- [INPUT DATA]
★ ★ ★
@[simp] theorem setTap_pending : (s.setTap k v).pending = s.pending := rfl
@[simp] theorem setTap_fresh : (s.setTap k v).fresh = s.fresh := rfl
@[simp] theorem setTap_boot : (s.setTap k v).boot = s.boot := rfl
@[simp] theorem setTap_regs : (s.setTap k v).regs = s.regs := rfl
@[simp] theorem setTap_sram : (s.setTap k v).sram = s.sram := rfl
@[simp] theorem setTap_units : (s.setTap k v).units = s.units := rfl
@[simp] theorem setTap_reqs : (s.setTap k v).reqs = s.reqs := rfl
@[simp] theorem setTap_clock : (s.setTap k v).clock = s.clock := rfl
@[simp] theorem setTap_supply : (s.setTap k v).supply = s.supply := rfl
@[simp] theorem setTap_draught : (s.setTap k v).draught = s.draught := rfl
@[simp] theorem setTap_holders : (s.setTap k v).holders = s.holders := rfl
@[simp] theorem setTap_ledger : (s.setTap k v).ledger = s.ledger := rfl
@[simp] theorem setTap_commitNo : (s.setTap k v).commitNo = s.commitNo := rfl
@[simp] theorem setTap_log : (s.setTap k v).log = s.log := rfl
@[simp] theorem setTap_logSeq : (s.setTap k v).logSeq = s.logSeq := rfl
@[simp] theorem setTap_logLost : (s.setTap k v).logLost = s.logLost := rfl
@[simp] theorem setTap_rails : (s.setTap k v).rails = s.rails := rfl
@[simp] theorem setTap_ldos : (s.setTap k v).ldos = s.ldos := rfl
@[simp] theorem setTap_sups : (s.setTap k v).sups = s.sups := rfl
@[simp] theorem setTap_snap : (s.setTap k v).snap = s.snap := rfl
@[simp] theorem setTap_recsDue : (s.setTap k v).recsDue = s.recsDue := rfl
@[simp] theorem setTap_store : (s.setTap k v).store = s.store := rfl
@[simp] theorem setTap_storeSeq : (s.setTap k v).storeSeq = s.storeSeq := rfl
@[simp] theorem setTap_seq : (s.setTap k v).seq = s.seq := rfl
@[simp] theorem setTap_seqTab : (s.setTap k v).seqTab = s.seqTab := rfl
@[simp] theorem setTap_stopN : (s.setTap k v).stopN = s.stopN := rfl
@[simp] theorem setTap_errN : (s.setTap k v).errN = s.errN := rfl
@[simp] theorem setTap_lcp : (s.setTap k v).lcp = s.lcp := rfl
@[simp] theorem setTap_slots : (s.setTap k v).slots = s.slots := rfl
@[simp] theorem setTap_flvl : (s.setTap k v).flvl = s.flvl := rfl
@[simp] theorem setTap_fsrc : (s.setTap k v).fsrc = s.fsrc := rfl
@[simp] theorem setTap_unack : (s.setTap k v).unack = s.unack := rfl
@[simp] theorem setTap_errnHold : (s.setTap k v).errnHold = s.errnHold := rfl
@[simp] theorem setTap_occs : (s.setTap k v).occs = s.occs := rfl
@[simp] theorem setTap_engs : (s.setTap k v).engs = s.engs := rfl
@[simp] theorem setTap_cache : (s.setTap k v).cache = s.cache := rfl
@[simp] theorem setTap_irq : (s.setTap k v).irq = s.irq := rfl
@[simp] theorem setTap_extLvl : (s.setTap k v).extLvl = s.extLvl := rfl
@[simp] theorem setTap_ring : (s.setTap k v).ring = s.ring := rfl
@[simp] theorem setTap_floor : (s.setTap k v).floor = s.floor := rfl
@[simp] theorem setTap_chg : (s.setTap k v).chg = s.chg := rfl
@[simp] theorem setTap_sphMode : (s.setTap k v).sphMode = s.sphMode := rfl
@[simp] theorem setTap_sphAddr4 : (s.setTap k v).sphAddr4 = s.sphAddr4 := rfl
@[simp] theorem setTap_sphCmd : (s.setTap k v).sphCmd = s.sphCmd := rfl
@[simp] theorem setTap_sphUse : (s.setTap k v).sphUse = s.sphUse := rfl
@[simp] theorem setTap_spt : (s.setTap k v).spt = s.spt := rfl
@[simp] theorem setTap_i2ca : (s.setTap k v).i2ca = s.i2ca := rfl
@[simp] theorem setTap_i2cb : (s.setTap k v).i2cb = s.i2cb := rfl
@[simp] theorem setTap_uart : (s.setTap k v).uart = s.uart := rfl
@[simp] theorem setTap_timers : (s.setTap k v).timers = s.timers := rfl
@[simp] theorem setTap_gpioIn : (s.setTap k v).gpioIn = s.gpioIn := rfl
@[simp] theorem setTap_rtc : (s.setTap k v).rtc = s.rtc := rfl
@[simp] theorem setTap_otp : (s.setTap k v).otp = s.otp := rfl
@[simp] theorem setTap_jtag : (s.setTap k v).jtag = s.jtag := rfl
@[simp] theorem setTap_reg (b : Nat) : (s.setTap k v).reg b = s.reg b := rfl
@[simp] theorem setTap_unit (b : Nat) : (s.setTap k v).unit b = s.unit b := rfl
@[simp] theorem setTap_req (b : Req) : (s.setTap k v).req b = s.req b := rfl
@[simp] theorem setTap_rail (b : Nat) : (s.setTap k v).rail b = s.rail b := rfl
@[simp] theorem setTap_ldo (b : Nat) : (s.setTap k v).ldo b = s.ldo b := rfl
@[simp] theorem setTap_sup (b : Nat) : (s.setTap k v).sup b = s.sup b := rfl
@[simp] theorem setTap_port (b : Nat) : (s.setTap k v).port b = s.port b := rfl
@[simp] theorem setTap_slot (b : Nat) : (s.setTap k v).slot b = s.slot b := rfl
@[simp] theorem setTap_flt (b : Nat) : (s.setTap k v).flt b = s.flt b := rfl
@[simp] theorem setTap_eng (b : Nat) : (s.setTap k v).eng b = s.eng b := rfl
@[simp] theorem setTap_timer (b : Nat) : (s.setTap k v).timer b = s.timer b := rfl
@[simp] theorem setTap_lane (b : Nat) : (s.setTap k v).lane b = s.lane b := rfl
@[simp] theorem setTap_sramAt (b : Nat) : (s.setTap k v).sramAt b = s.sramAt b := rfl
@[simp] theorem setTap_tap_self : (s.setTap k v).tap k = v := by simp [State.tap, State.setTap]
theorem setTap_tap (b : Nat) : (s.setTap k v).tap b = if b = k then v else s.tap b := by
  simp [State.tap, State.setTap, mget_mset]
@[simp] theorem setTap_setTap (w : Option Tap) : (s.setTap k v).setTap k w = s.setTap k w := by simp [State.setTap]
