-- ==== Sys2Proof/Tests/Slice0.lean ====
section
/-! SUPPORT. Tests: the well-formedness checks, some steps whose results the manual gives, and for every statement of
Certificates/Slice0/Obligations.lean that has hypotheses states and operands that meet them, clause by clause. -/

open Sys2Proof Sys2Proof.Machine Sys2Proof.Safety

set_option maxRecDepth 4000

-- small states

/-- The block in RUNNING, all else as at reset. -/
def tRun : State := { State.reset with boot := { phase := .running } }

/-- The block in the load phase, the status poll over. -/
def tLoad : State := { State.reset with boot := { phase := .load, polled := true, bytes := 0 } }

/-- `s` with these words in registers. -/
def tRegs (l : List (Nat × Word)) (s : State) : State := l.foldl (fun s p => s.setReg p.1 p.2) s

/-- RUNNING with these words as the SPI target's ARG0 onwards. -/
def tArgs (l : List Word) (s : State := tRun) : State := l.zipIdx.foldl (fun s p => setBank s .spt (2 + p.2) p.1) s

/-- What a command leaves of `s`. -/
def tNext (c : Instr) (s : State) : State := match exec c s with
  | .next t => t
  | _ => State.reset

/-- RUNNING with unit n as given. -/
def tUnit (n : Nat) (u : UnitSt) (s : State := tRun) : State := s.setUnit n u

/-- RUNNING with engine 0 RUNNING at `x`. -/
def tEng (x : Eng) : State := (tUnit 0x38 { code := 1 }).setEng 0 x

/-- A ring that is UP with device 1 as its master and devices 0 and 1 present. -/
def tRing : State :=
  tUnit 0x48 { code := 2 } (tUnit 0x49 { code := 2 }
    { tRegs [(0x4000, 0x0001)] tRun with ring := { live := true, master := some 1, age := [(0, 0), (1, 0)] } })

/-- A floor port LISTENING with slot timing, and device 1 present. -/
def tFloor : State := tUnit 0x4C { code := 2 } { tRun with floor := { timed := true, age := [(1, 0)] } }

/-- The charger in the state with this code, at 25 °C. -/
def tChg (c : BitVec 4) (g : Chg := {}) : State := tUnit 0x4D { code := c } { tRegs [(0x1A1A, 400)] tRun with chg := g }

def tMeas : Meas :=
  { phase := 0, ramp := 0, srcRamp := 0, srcSense := 0, sense := 0, imon := [], peak := 0, tmon := 0, vsys := 0
    hist := List.replicate 16 (0, []) }
def tMsg : Msg := { kind := 1, dst := 0, src := 1, tag := 0, count := 1, code := 0, data := [] }
def tCycle : RingRx := { ring1 := false, inst := 0, fineTx := 0, fineRx := 0, codewords := [] }
def tTap : Tap :=
  { conv := 0, src := 0, every := 1, form := false, hush := false, dest := 0, rdyirq := false, arg4 := 1, arg5 := 0,
    acct := 0, skip := 1, cur := none, queue := [], seq := 0, lost := 0, lostAll := 0, gapNext := false,
    firstNext := false, count := 0 }
def tBlock : Block :=
  { handle := 0, form := false, gap := false, nh := false, first := false, refInt := true, seq := 0, lost := 0, stamp := 0,
    spacing := 0, data := [0], resv := false }
def tPend : PendReq := { r := .spt, kind := 1, dst := 1, tag := 0, no := 0, sent := true }

-- the well-formedness checks, each with a term it refuses

theorem test_wf_load_records :
    Instr.wf (.write [0]) = false ∧ Instr.wf (.write [0, 0]) = true ∧ Instr.wf (.tag []) = false ∧
    Instr.wf (.tag [1, 2, 3, 4, 5, 6, 7, 8]) = true ∧ Instr.wf (.tag [1, 2, 3, 4, 5, 6, 7, 8, 9]) = false ∧
    Instr.wf (.skippedRecord 0x6001 []) = false ∧ Instr.wf (.skippedRecord 0x6001 [0]) = true ∧
    Instr.wf (.skippedRecord 0xFFFF []) = false ∧ Instr.wf (.skippedRecord 0x0000 []) = false := by decide

theorem test_wf_window : Instr.wf (.window (List.replicate 4097 0)) = false ∧ Instr.wf (.window []) = true := by
  decide +kernel

theorem test_wf_detections :
    ∀ i ∈ [Instr.ov 0 { tMeas with hist := [] }, .uv 0 { tMeas with hist := [] }, .oc 0 { tMeas with hist := [] },
      .short 0 { tMeas with hist := [] }, .openSense 0 { tMeas with hist := [] }, .stageFlt 0 { tMeas with hist := [] },
      .stageOt 0 { tMeas with hist := [] }, .ssto 0 { tMeas with hist := [] }, .trackErr 0 { tMeas with hist := [] },
      .startCheckEnd 0 0 { tMeas with hist := [] }], Instr.wf i = false := by decide

theorem test_wf_addresses :
    Instr.wf (.stagedWrite .spt 0x1002 0) = true ∧ Instr.wf (.stagedWrite .spt 0x0000 0) = false ∧
    Instr.wf (.hiWrite .spt 0x5012 0) = true ∧ Instr.wf (.hiWrite .spt 0x5011 0) = false ∧
    Instr.wf (.loWrite .spt 0x5011 0) = true ∧ Instr.wf (.loWrite .spt 0x5012 0) = false ∧
    Instr.wf (.loRead .spt 0x0027) = true ∧ Instr.wf (.loRead .spt 0x0028) = false := by decide

theorem test_wf_sizes :
    Instr.wf (.lineFill 0 (.line [])) = false ∧ Instr.wf (.lineFill 0 (.line (List.replicate 32 0))) = true ∧
    Instr.wf (.uartCharRx (List.replicate 8 (true, true, true))) = false ∧
    Instr.wf (.uartCharRx (List.replicate 9 (true, true, true))) = true ∧
    Instr.wf (.ringCycleRx tCycle) = false ∧ Instr.wf (.ringCycleRx { tCycle with codewords := List.replicate 20 [] }) = false ∧
    Instr.wf (.xdone (List.replicate 65 0)) = false ∧ Instr.wf (.mdone .a .done 0 [0]) = false := by decide

-- an engine's words, written out bit by bit from R308 and from the example of 09_recipe_engines.md

theorem test_words_alu :
    decodeWords 0 0b0000_0101_1000_1010 0 = some (.lsr 0 5 8) ∧ decodeWords 0 0b0000_0010_0011_1101 0 = some (.mul 0 2 3) ∧
    decodeWords 0 0b0000_0011_0011_1101 0 = none ∧ decodeWords 0 0b0001_0010_0011_0001 0 = some (.negs 0 2 3) ∧
    decodeWords 0 0b0001_0000_0000_1010 0 = some (.reti 0) ∧ decodeWords 0 0b0001_0000_0000_1101 0 = none ∧
    decodeWords 0 0b0001_0001_0000_1000 0 = none := by decide

theorem test_words_immediate :
    decodeWords 1 0b0011_1001_0000_0000 0 = some (.cmpi 1 9 0) ∧ decodeWords 1 0b0010_0001_1111_1111 0 = some (.addi 1 1 0xFF) ∧
    decodeWords 1 0b0101_0111_0000_0000 0x2A01 = some (.ldl 1 7 0x2A01) ∧ decodeWords 1 0b0101_0111_0000_0001 0 = none ∧
    twoWords 0x5700 = true ∧ twoWords 0x9100 = true ∧ twoWords 0x9200 = false := by decide

theorem test_words_memory_and_jumps :
    decodeWords 2 0b0110_0101_0111_0000 0 = some (.ld 2 5 7 0) ∧ decodeWords 2 0b0111_1101_1110_0000 0 = some (.st 2 13 14 0) ∧
    decodeWords 2 0b1000_0001_1111_1110 0 = some (.bcc 2 1 0xFE) ∧ decodeWords 2 0b1000_1111_0000_0000 0 = none ∧
    decodeWords 2 0b1001_0001_0000_0000 0x1234 = some (.call 2 0x1234) ∧ decodeWords 2 0b1001_0011_0101_0000 0 =
      some (.callr 2 5) := by decide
★ ★ ★
- [REQUIRED ACTION] Would you retype the lines above from the one with "s.engs := rfl" down to the one with "s.port b := rfl", word for word, both ends included and no other lines?

- [SOLUTION TO THIS TASK]
@[simp] theorem setTap_engs : (s.setTap k v).engs = s.engs := rfl
@[simp] theorem setTap_cache : (s.setTap k v).cache = s.cache := rfl
@[simp] theorem setTap_irq : (s.setTap k v).irq = s.irq := rfl
@[simp] theorem setTap_extLvl : (s.setTap k v).extLvl = s.extLvl := rfl
@[simp] theorem setTap_ring : (s.setTap k v).ring = s.ring := rfl
@[simp] theorem setTap_floor : (s.setTap k v).floor = s.floor := rfl
@[simp] theorem setTap_chg : (s.setTap k v).chg = s.chg := rfl
@[simp] theorem setTap_sphMode : (s.setTap k v).sphMode = s.sphMode := rfl
@[simp] theorem setTap_sphAddr4 : (s.setTap k v).sphAddr4 = s.sphAddr4 := rfl
@[simp] theorem setTap_sphCmd : (s.setTap k v).sphCmd = s.sphCmd := rfl
@[simp] theorem setTap_sphUse : (s.setTap k v).sphUse = s.sphUse := rfl
@[simp] theorem setTap_spt : (s.setTap k v).spt = s.spt := rfl
@[simp] theorem setTap_i2ca : (s.setTap k v).i2ca = s.i2ca := rfl
@[simp] theorem setTap_i2cb : (s.setTap k v).i2cb = s.i2cb := rfl
@[simp] theorem setTap_uart : (s.setTap k v).uart = s.uart := rfl
@[simp] theorem setTap_timers : (s.setTap k v).timers = s.timers := rfl
@[simp] theorem setTap_gpioIn : (s.setTap k v).gpioIn = s.gpioIn := rfl
@[simp] theorem setTap_rtc : (s.setTap k v).rtc = s.rtc := rfl
@[simp] theorem setTap_otp : (s.setTap k v).otp = s.otp := rfl
@[simp] theorem setTap_jtag : (s.setTap k v).jtag = s.jtag := rfl
@[simp] theorem setTap_reg (b : Nat) : (s.setTap k v).reg b = s.reg b := rfl
@[simp] theorem setTap_unit (b : Nat) : (s.setTap k v).unit b = s.unit b := rfl
@[simp] theorem setTap_req (b : Req) : (s.setTap k v).req b = s.req b := rfl
@[simp] theorem setTap_rail (b : Nat) : (s.setTap k v).rail b = s.rail b := rfl
@[simp] theorem setTap_ldo (b : Nat) : (s.setTap k v).ldo b = s.ldo b := rfl
@[simp] theorem setTap_sup (b : Nat) : (s.setTap k v).sup b = s.sup b := rfl
@[simp] theorem setTap_port (b : Nat) : (s.setTap k v).port b = s.port b := rfl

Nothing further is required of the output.